Combating Community fraud: criminal-law protection of the financial interests, the European Prosecutor. Green Paper
2002/2065(COS)
The public consultation following the Green Paper gave rise to more than 200 written and oral contributions from interested parties. This follow-up Report summarises the opinions and contributions that have been received by the Commission during 2002. It is made up of a general evaluation, followed by an evaluation of the responses received by subject area. The first part deals with views on the need to create a European Prosecutor, reaffirming and detailing the Public Prosecutor's added value. The second half focuses on institutional and legal questions that will need to be addressed in greater depth. Overall the results are positive.

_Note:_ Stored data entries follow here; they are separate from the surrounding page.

-- ==== Sys2Proof/Laws/Arrays.lean ====
section
/-! SUPPORT. What the ends of array operations, an extension, a release, a restart, a reset and the clock change of the fixed
part of the state, and what they keep: the canonical form, generations, one-time cells, the log. -/
namespace Sys2Proof.Machine

/-! ### Generations -/

theorem insertEntry_find (x : SlotEntry) (n : Nat) : ∀ l : List SlotEntry,
    (insertEntry x l).find? (fun e => e.slot == n) =
      if x.slot = n then some x else l.find? fun e => e.slot == n
  | [] => by
    unfold insertEntry; by_cases h : x.slot = n <;> simp [h]
  | e :: rest => by
    have ih := insertEntry_find x n rest
    unfold insertEntry
    split
    · rename_i h
      by_cases he : e.slot = n
      · rw [List.find?_cons_of_pos (by simp [he]), List.find?_cons_of_pos (by simp [he]), if_neg (by omega)]
      · rw [List.find?_cons_of_neg (by simp [he]), List.find?_cons_of_neg (by simp [he])]; exact ih
    · split
      · rename_i h1 h2
        by_cases hx : x.slot = n
        · rw [List.find?_cons_of_pos (by simp [hx]), if_pos hx]
        · rw [List.find?_cons_of_neg (by simp [hx]), List.find?_cons_of_neg (by simp [h2, hx]), if_neg hx]
      · by_cases hx : x.slot = n
        · rw [List.find?_cons_of_pos (by simp [hx]), if_pos hx]
        · rw [List.find?_cons_of_neg (by simp [hx]), if_neg hx]

theorem movePage_find (src dst n : Nat) : ∀ l : List SlotEntry,
    (movePage src dst l).find? (fun e => e.slot == n) =
      (l.find? fun e => e.slot == n).map fun e => if e.page = src then { e with page := dst } else e
  | [] => rfl
  | e :: rest => by
    have ih := movePage_find src dst n rest
    have hs : (if e.page = src then { e with page := dst } else e).slot = e.slot := by split <;> rfl
    simp only [movePage, List.map_cons, List.find?_cons] at ih ⊢
    rw [hs]
    cases h : (e.slot == n)
    · exact ih
    · rfl

/-- The generation of a slot in a map. -/
def mapGen (l : List SlotEntry) (n : Nat) : Word :=
  match l.find? fun e => e.slot == n with
  | none => 0#32
  | some e => e.gen

theorem Store.gen_eq (st : Store) (n : Nat) : st.gen n = mapGen st.map n := rfl

theorem mapGen_insert (x : SlotEntry) (l : List SlotEntry) (n : Nat) :
    mapGen (insertEntry x l) n = if x.slot = n then x.gen else mapGen l n := by
  unfold mapGen; rw [insertEntry_find]
  by_cases h : x.slot = n
  · rw [if_pos h, if_pos h]
  · rw [if_neg h, if_neg h]

theorem mapGen_move (src dst : Nat) (l : List SlotEntry) (n : Nat) : mapGen (movePage src dst l) n = mapGen l n := by
  unfold mapGen; rw [movePage_find]
  cases h : l.find? fun e => e.slot == n with
  | none => rfl
  | some e => simp only [Option.map_some]; split <;> rfl

/-- A slot's generation is as it was, or one above. -/
def mapRises (old new : List SlotEntry) : Prop := ∀ n, mapGen new n = mapGen old n ∨ mapGen new n = mapGen old n + 1#32

theorem mapRises.refl (l : List SlotEntry) : mapRises l l := fun _ => .inl rfl

theorem mapRises.insert (l : List SlotEntry) (slot page : Nat) :
    mapRises l (insertEntry { slot := slot, page := page, gen := mapGen l slot + 1#32 } l) := fun n => by
  rw [mapGen_insert]; split
  · rename_i h; right; simp only at h ⊢; rw [h]
  · left; rfl

theorem mapRises.move (src dst : Nat) (l : List SlotEntry) : mapRises l (movePage src dst l) :=
  fun n => .inl (mapGen_move src dst l n)

/-! ### The ends of the store's operations -/

/-- What an end of a store operation does to the fixed part. -/
structure StoreStep (s t : State) : Prop where
  fixed : t.fixed = { s.fixed with mem := t.store.mem, map := t.store.map }
  wf    : Memory.wf s.store.mem = true → Memory.wf t.store.mem = true
  gens  : mapRises s.store.map t.store.map

theorem StoreStep.refl (s : State) : StoreStep s s := ⟨rfl, id, mapRises.refl _⟩

/-- A step that sets the cells and the map, followed by work that leaves both alone. -/
theorem StoreStep.of (s u t : State) (m : List Host.Cell) (l : List SlotEntry)
    (hu : u.fixed = { s.fixed with mem := m, map := l }) (ht : t.fixed = u.fixed)
    (hm : Memory.wf s.store.mem = true → Memory.wf m = true) (hl : mapRises s.store.map l) : StoreStep s t := by
  have h := ht.trans hu
  have h1 : t.store.mem = m := congrArg Fixed.mem h
  have h2 : t.store.map = l := congrArg Fixed.map h
  refine ⟨?_, ?_, ?_⟩
  · rw [h, h1, h2]
  · rw [h1]; exact hm
  · rw [h2]; exact hl

theorem State.mapStore_fixed' (s : State) (f : Store → Store) :
    (s.mapStore f).fixed = { s.fixed with mem := (f s.store).mem, map := (f s.store).map } := rfl

theorem State.commitJob_fixed (s : State) (j : WriteJob) (p : Nat) :
    (s.commitJob j p).fixed =
      { s.fixed with map := insertEntry { slot := j.slot, page := p, gen := s.store.gen j.slot + 1#32 } s.store.map } := by
  unfold State.commitJob; dsimp only
  rw [State.endJob_fixed]
  split
  · rw [State.verifierGone_fixed]; simp [State.fixed]
  · simp [State.fixed]

theorem State.programDone_step (s : State) (p : Nat) (b : Bytes) (bad : Option Bytes) : StoreStep s (s.programDone p b bad) := by
  unfold State.programDone; dsimp only; split
  · exact StoreStep.refl s
  · split
    · rename_i t _ h
      refine StoreStep.of s _ _ (Mem.setPage s.store.mem p (programmed b bad)) _ (State.commitJob_fixed _ _ _) rfl ?_ ?_
      · exact Mem.setPage_wf _ _ _
      · exact mapRises.insert _ _ _
    · refine StoreStep.of s _ _ (Mem.setPage s.store.mem p (programmed b bad)) s.store.map ?_ rfl (Mem.setPage_wf _ _ _)
        (mapRises.refl _)
      simp [State.mapStore_fixed']

theorem State.voidDone_step (s : State) (p : Nat) (bad : Option Word) : StoreStep s (s.voidDone p bad) := by
  unfold State.voidDone; dsimp only; split
  · exact StoreStep.refl s
  · refine StoreStep.of s (s.mapStore fun st => { st with mem := voidGen st.mem p bad, op := none }.fillIfFull (blockOf p)) _
      (voidGen s.store.mem p bad) s.store.map ?_ ?_ (voidGen_wf _ _ _) (mapRises.refl _)
    · simp [State.mapStore_fixed']
    · split <;> simp

theorem State.copyVoidDone_step (s : State) (p : Nat) (bad : Option Word) : StoreStep s (s.copyVoidDone p bad) :=
  StoreStep.of s (s.mapStore fun st => { st with mem := voidGen st.mem p bad, op := none }) _
    (voidGen s.store.mem p bad) s.store.map rfl (State.copyNext_fixed _) (voidGen_wf _ _ _) (mapRises.refl _)

theorem State.copyDone_step (s : State) (src dst : Nat) (b : Bytes) (bad : Option Bytes) :
    StoreStep s (s.copyDone src dst b bad) := by
  unfold State.copyDone; dsimp only; split
  · refine StoreStep.of s _ _ (Mem.setPage s.store.mem dst (programmed b bad)) (movePage src dst s.store.map) ?_
      (State.copyNext_fixed _) (Mem.setPage_wf _ _ _) (mapRises.move _ _ _)
    simp [State.fixed]
  · refine StoreStep.of s _ _ (Mem.setPage s.store.mem dst (programmed b bad)) s.store.map ?_ rfl (Mem.setPage_wf _ _ _)
      (mapRises.refl _)
    simp [State.mapStore_fixed']

theorem State.eraseDone_step (s : State) (b : Nat) (l : List (Nat × Byte)) : StoreStep s (s.eraseDone b l) := by
  unfold State.eraseDone; dsimp only
  refine StoreStep.of s (s.mapStore fun st => { st with mem := Mem.eraseBlock st.mem b l, op := none, comp := none }) _
    (Mem.eraseBlock s.store.mem b l) s.store.map rfl ?_ (Mem.eraseBlock_wf _ _ _) (mapRises.refl _)
  split
  · simp
  · simp

theorem StoreStep.settle {s t : State} (h : StoreStep s t) : StoreStep s t.settle :=
  StoreStep.of s t _ t.store.mem t.store.map h.fixed (State.settle_fixed t) h.wf h.gens

theorem execPageProgramDone_step (bad : Option Bytes) (s : State) : (execPageProgramDone bad s).all (StoreStep s) := by
  unfold execPageProgramDone; split
  · exact (State.programDone_step s _ _ _).settle
  · exact StoreStep.refl s

theorem execPageVoidDone_step (bad : Option Word) (s : State) : (execPageVoidDone bad s).all (StoreStep s) := by
  unfold execPageVoidDone; split
  · exact (State.voidDone_step s _ _).settle
  · exact (State.copyVoidDone_step s _ _).settle
  · exact StoreStep.refl s

theorem execCopyProgramDone_step (bad : Option Bytes) (s : State) : (execCopyProgramDone bad s).all (StoreStep s) := by
  unfold execCopyProgramDone; split
  · exact (State.copyDone_step s _ _ _ _).settle
  · exact StoreStep.refl s

theorem execBlockEraseDone_step (l : List (Nat × Byte)) (s : State) : (execBlockEraseDone l s).all (StoreStep s) := by
  unfold execBlockEraseDone; split
  · exact (State.eraseDone_step s _ _).settle
  · exact StoreStep.refl s

theorem execRecoveryEraseDone_step (l : List (Nat × Byte)) (s : State) :
    (execRecoveryEraseDone l s).all (StoreStep s) := by
  unfold execRecoveryEraseDone; split
  · exact (State.eraseDone_step s _ _).settle
  · exact StoreStep.refl s

/-! ### The ends of the one-time array's steps -/

theorem byteAt_set (l : Bytes) (i j : Nat) (v : Byte) :
    byteAt (setAt l i v) j = if i = j ∧ i < l.length then v else byteAt l j := by
  unfold byteAt setAt
  rw [List.getD_eq_getElem?_getD, List.getElem?_set, List.getD_eq_getElem?_getD]
  by_cases h : i = j
  · subst h
    by_cases hl : i < l.length
    · simp [hl]
    · simp [hl]
  · simp [h]

theorem noneRises.refl (a : Bytes) : noneRises a a := fun i => by ext; simp

theorem progByte_falls (old i k : Byte) : progByte old i k &&& ~~~ old = 0#8 := by
  unfold progByte; ext; simp; intro h _; exact h

theorem noneRises.prog (l : Bytes) (p : Nat) (i k : Byte) : noneRises l (setAt l p (progByte (byteAt l p) i k)) := fun j => by
  rw [byteAt_set]; split
  · rename_i h; rw [← h.1]; exact progByte_falls _ _ _
  · exact noneRises.refl l j

theorem clearBit_falls {w : Nat} (v : BitVec w) (i : Nat) (ok : Bool) : clearBit v i ok &&& ~~~ v = 0#w := by
  unfold clearBit; split
  · ext; simp; intro h _; exact h
  · ext; simp

theorem andNot_self {w : Nat} (v : BitVec w) : v &&& ~~~ v = 0#w := by ext; simp

theorem RootCells.onlyFalls_refl (r : RootCells) : r.onlyFalls r := ⟨noneRises.refl _, andNot_self _⟩

theorem RootCells.prog_falls (r : RootCells) (p : Nat) (i k : Byte) : r.onlyFalls (r.prog p i k) := by
  unfold RootCells.prog; split
  · exact ⟨noneRises.prog _ _ _ _, andNot_self _⟩
  · exact ⟨noneRises.refl _, progByte_falls _ _ _⟩

theorem roots_refl (l : List RootCells) :
    l.length = l.length ∧ ∀ (i : Nat) (a b : RootCells), l[i]? = some a → l[i]? = some b → a.onlyFalls b :=
  ⟨rfl, fun i a b h h' => by rw [h] at h'; cases h'; exact RootCells.onlyFalls_refl a⟩

theorem Cells.OnlyProgrammed.refl (c : Cells) : Cells.OnlyProgrammed c c :=
  { page0 := noneRises.refl _, seed := noneRises.refl _, seedCompl := noneRises.refl _, keysMarker := andNot_self _,
    roots := roots_refl _, loader := andNot_self _, system := andNot_self _, radio := andNot_self _,
    ownerEpoch := andNot_self _, retired := andNot_self _, locks := andNot_self _ }

theorem Cells.prog_falls (c : Cells) (op : OtaOp) (p : Nat) (i k : Byte) : c.OnlyProgrammed (c.prog op p i k) := by
  have r := Cells.OnlyProgrammed.refl c
  unfold Cells.prog; split
  · exact { r with page0 := noneRises.prog _ _ _ _ }
  · split
    · exact { r with seed := noneRises.prog _ _ _ _ }
    · split
      · exact { r with seedCompl := noneRises.prog _ _ _ _ }
      · exact { r with keysMarker := progByte_falls _ _ _ }
  · refine { r with roots := ⟨by simp, fun n a b ha hb => ?_⟩ }
    rw [List.getElem?_modify, ha] at hb
    injection hb with hb
    subst hb
    split
    · exact RootCells.prog_falls _ _ _ _
    · exact RootCells.onlyFalls_refl _
  all_goals exact r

The necessity of establishing a legal basis in the Treaty is emphasised. Without Treaty amendment, the Commission states that it has no power to make specific proposals for secondary legislation going beyond the preferences that it expressed in the Green Paper. The outcome of the public hearings does, however, enable the Commission to identify a series of topics requiring closer study:
- the relationship between the European Prosecutor and existing European authorities. Firstly, the role of the court of Justice in settling conflicts of jurisdiction needs specific analysis. Objective criteria must govern the choice of Member State of trial. It is particularly important also to study the various ways in which the European Prosecutor and Eurojust could be combined. The future of OLAF must be considered too;
- defence rights and the administration of evidence in the context of establishing a European Prosecutor. In procedural terms, two essential topics emerge from the hearing. The first concerns the equivalent protection of defence rights. The Commission will incorporate the results of the Green Paper on the procedural guarantees for persons challenged in criminal proceedings to find out whether it will be advisable to go beyond the standards already shared by the Member States when establishing the European Prosecutor. Secondly, the value in a Member State of evidence gathered by a European Prosecutor in another Member State supposes an approximation of national legislation, confined to the minimum needed to implement the mutual admissibility principle. The extent of harmonisation of the law of evidence felt to be desirable should be studied in more detail in this context, in conjunction with the work programme in judicial cooperation;
- the Prosecutor's connection with national criminal systems. The Commission plans to show how the Prosecutor, with guarantees of independence, could integrate into the criminal law systems of Member States without affecting their organisation. Examples are, neutrality in relation to the prerogatives of examining magistrates or to the plurality of law enforcement agencies. It will clarify how hybrid cases could be handled, such as by joint action or withdrawal by the Prosecutor or national authority.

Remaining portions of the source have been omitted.